▸ Exercise details: Please copy, exactly as they appear below, the lines from the one containing "theorem refuse_withTaken (s" through the one containing "Touches tenures s (State.recheck".

Dataset entries:

+++

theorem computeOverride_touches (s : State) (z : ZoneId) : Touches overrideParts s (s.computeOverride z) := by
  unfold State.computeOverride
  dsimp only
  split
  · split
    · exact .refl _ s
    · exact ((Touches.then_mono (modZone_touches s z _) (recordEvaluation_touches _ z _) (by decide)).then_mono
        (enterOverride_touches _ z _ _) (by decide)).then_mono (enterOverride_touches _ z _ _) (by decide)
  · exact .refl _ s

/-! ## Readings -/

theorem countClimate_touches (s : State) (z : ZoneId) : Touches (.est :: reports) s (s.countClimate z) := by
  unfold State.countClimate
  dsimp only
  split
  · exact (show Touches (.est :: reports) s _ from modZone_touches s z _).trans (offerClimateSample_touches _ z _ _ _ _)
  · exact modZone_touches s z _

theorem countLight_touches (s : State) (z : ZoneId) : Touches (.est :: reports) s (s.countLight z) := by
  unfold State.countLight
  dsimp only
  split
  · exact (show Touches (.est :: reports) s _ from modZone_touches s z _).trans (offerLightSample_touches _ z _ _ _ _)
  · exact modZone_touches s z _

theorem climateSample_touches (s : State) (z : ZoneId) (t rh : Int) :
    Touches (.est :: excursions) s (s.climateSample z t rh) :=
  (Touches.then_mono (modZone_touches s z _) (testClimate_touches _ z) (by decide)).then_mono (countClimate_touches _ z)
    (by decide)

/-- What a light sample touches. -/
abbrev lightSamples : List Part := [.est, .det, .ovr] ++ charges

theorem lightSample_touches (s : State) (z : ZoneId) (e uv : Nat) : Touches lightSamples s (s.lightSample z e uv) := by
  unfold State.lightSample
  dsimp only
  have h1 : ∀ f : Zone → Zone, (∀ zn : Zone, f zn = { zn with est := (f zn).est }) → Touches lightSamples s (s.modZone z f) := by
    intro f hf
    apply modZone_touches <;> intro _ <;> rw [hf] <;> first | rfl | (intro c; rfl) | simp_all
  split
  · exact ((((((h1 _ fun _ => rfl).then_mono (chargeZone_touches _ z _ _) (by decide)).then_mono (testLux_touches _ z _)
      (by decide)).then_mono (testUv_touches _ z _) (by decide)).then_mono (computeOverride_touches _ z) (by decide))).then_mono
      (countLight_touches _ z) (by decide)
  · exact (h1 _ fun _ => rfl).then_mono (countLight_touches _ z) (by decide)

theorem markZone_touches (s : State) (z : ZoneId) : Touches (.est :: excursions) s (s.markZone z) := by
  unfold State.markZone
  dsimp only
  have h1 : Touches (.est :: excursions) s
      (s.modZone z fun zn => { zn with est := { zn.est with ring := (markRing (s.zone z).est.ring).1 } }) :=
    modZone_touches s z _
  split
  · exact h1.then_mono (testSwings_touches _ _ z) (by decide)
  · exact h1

+++

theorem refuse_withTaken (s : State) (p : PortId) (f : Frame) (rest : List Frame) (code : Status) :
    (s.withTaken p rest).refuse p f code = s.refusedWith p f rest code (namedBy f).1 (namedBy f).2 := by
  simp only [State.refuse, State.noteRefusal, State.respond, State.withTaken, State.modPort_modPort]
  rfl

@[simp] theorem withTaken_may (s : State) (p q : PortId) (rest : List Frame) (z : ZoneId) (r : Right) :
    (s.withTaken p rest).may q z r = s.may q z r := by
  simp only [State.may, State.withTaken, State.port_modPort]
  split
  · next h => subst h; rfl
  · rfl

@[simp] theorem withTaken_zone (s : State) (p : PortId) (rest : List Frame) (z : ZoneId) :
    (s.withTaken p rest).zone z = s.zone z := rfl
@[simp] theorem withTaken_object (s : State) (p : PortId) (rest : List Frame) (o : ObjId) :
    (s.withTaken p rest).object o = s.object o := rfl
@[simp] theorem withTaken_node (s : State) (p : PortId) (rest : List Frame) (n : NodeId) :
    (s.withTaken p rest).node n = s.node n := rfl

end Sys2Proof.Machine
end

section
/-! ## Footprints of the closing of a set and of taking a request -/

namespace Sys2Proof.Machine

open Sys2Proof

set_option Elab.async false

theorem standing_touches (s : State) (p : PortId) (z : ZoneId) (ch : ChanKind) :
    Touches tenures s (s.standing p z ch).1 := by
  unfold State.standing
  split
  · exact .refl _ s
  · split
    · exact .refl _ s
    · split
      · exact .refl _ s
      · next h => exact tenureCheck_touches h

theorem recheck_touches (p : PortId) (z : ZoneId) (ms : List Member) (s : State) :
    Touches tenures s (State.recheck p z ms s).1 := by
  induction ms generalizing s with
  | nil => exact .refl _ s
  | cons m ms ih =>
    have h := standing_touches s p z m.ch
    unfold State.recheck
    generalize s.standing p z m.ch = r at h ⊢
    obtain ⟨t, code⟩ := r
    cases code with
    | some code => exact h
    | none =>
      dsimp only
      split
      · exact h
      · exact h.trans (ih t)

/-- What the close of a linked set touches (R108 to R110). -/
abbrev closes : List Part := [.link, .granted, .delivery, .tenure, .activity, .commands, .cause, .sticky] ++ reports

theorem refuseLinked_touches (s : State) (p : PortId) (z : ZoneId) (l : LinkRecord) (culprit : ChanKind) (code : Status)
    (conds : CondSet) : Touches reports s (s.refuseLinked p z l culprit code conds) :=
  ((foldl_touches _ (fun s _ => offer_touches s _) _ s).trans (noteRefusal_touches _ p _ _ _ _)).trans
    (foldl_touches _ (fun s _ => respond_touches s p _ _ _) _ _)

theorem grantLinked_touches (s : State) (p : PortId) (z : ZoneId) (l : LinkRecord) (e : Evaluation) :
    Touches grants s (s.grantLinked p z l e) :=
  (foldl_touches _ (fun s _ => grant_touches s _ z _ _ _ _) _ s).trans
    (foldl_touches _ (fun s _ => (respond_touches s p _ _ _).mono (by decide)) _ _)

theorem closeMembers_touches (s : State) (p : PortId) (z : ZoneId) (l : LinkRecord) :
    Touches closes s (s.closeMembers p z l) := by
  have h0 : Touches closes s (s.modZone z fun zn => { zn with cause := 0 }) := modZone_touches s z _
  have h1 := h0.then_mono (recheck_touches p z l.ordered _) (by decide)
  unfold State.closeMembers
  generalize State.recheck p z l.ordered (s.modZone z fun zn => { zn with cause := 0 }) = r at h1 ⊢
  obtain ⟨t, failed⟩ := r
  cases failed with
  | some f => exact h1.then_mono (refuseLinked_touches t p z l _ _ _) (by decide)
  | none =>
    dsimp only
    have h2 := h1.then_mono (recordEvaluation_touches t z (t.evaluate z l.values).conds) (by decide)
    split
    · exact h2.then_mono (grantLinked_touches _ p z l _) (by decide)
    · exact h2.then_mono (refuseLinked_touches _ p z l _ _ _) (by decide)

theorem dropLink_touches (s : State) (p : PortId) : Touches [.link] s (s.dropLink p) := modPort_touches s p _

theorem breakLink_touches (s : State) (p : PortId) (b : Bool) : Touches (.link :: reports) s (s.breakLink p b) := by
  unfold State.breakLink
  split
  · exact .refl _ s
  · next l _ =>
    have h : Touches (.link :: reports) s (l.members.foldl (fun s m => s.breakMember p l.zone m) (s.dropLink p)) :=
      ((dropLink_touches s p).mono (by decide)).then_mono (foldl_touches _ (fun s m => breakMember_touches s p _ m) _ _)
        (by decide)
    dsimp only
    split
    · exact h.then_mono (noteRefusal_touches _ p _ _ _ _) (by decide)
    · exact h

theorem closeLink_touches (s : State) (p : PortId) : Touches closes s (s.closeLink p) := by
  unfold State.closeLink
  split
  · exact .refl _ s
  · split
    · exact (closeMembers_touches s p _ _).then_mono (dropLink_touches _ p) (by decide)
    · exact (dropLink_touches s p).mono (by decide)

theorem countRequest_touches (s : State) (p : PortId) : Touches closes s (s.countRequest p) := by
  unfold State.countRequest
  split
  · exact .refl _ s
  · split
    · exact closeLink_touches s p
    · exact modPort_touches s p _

+++

▸ Response area:
theorem refuse_withTaken (s : State) (p : PortId) (f : Frame) (rest : List Frame) (code : Status) :
    (s.withTaken p rest).refuse p f code = s.refusedWith p f rest code (namedBy f).1 (namedBy f).2 := by
  simp only [State.refuse, State.noteRefusal, State.respond, State.withTaken, State.modPort_modPort]
  rfl

@[simp] theorem withTaken_may (s : State) (p q : PortId) (rest : List Frame) (z : ZoneId) (r : Right) :
    (s.withTaken p rest).may q z r = s.may q z r := by
  simp only [State.may, State.withTaken, State.port_modPort]
  split
  · next h => subst h; rfl
  · rfl

@[simp] theorem withTaken_zone (s : State) (p : PortId) (rest : List Frame) (z : ZoneId) :
    (s.withTaken p rest).zone z = s.zone z := rfl
@[simp] theorem withTaken_object (s : State) (p : PortId) (rest : List Frame) (o : ObjId) :
    (s.withTaken p rest).object o = s.object o := rfl
@[simp] theorem withTaken_node (s : State) (p : PortId) (rest : List Frame) (n : NodeId) :
    (s.withTaken p rest).node n = s.node n := rfl

end Sys2Proof.Machine
end

section
/-! ## Footprints of the closing of a set and of taking a request -/

namespace Sys2Proof.Machine

open Sys2Proof

set_option Elab.async false

theorem standing_touches (s : State) (p : PortId) (z : ZoneId) (ch : ChanKind) :
    Touches tenures s (s.standing p z ch).1 := by
  unfold State.standing
  split
  · exact .refl _ s
  · split
    · exact .refl _ s
    · split
      · exact .refl _ s
      · next h => exact tenureCheck_touches h

theorem recheck_touches (p : PortId) (z : ZoneId) (ms : List Member) (s : State) :
    Touches tenures s (State.recheck p z ms s).1 := by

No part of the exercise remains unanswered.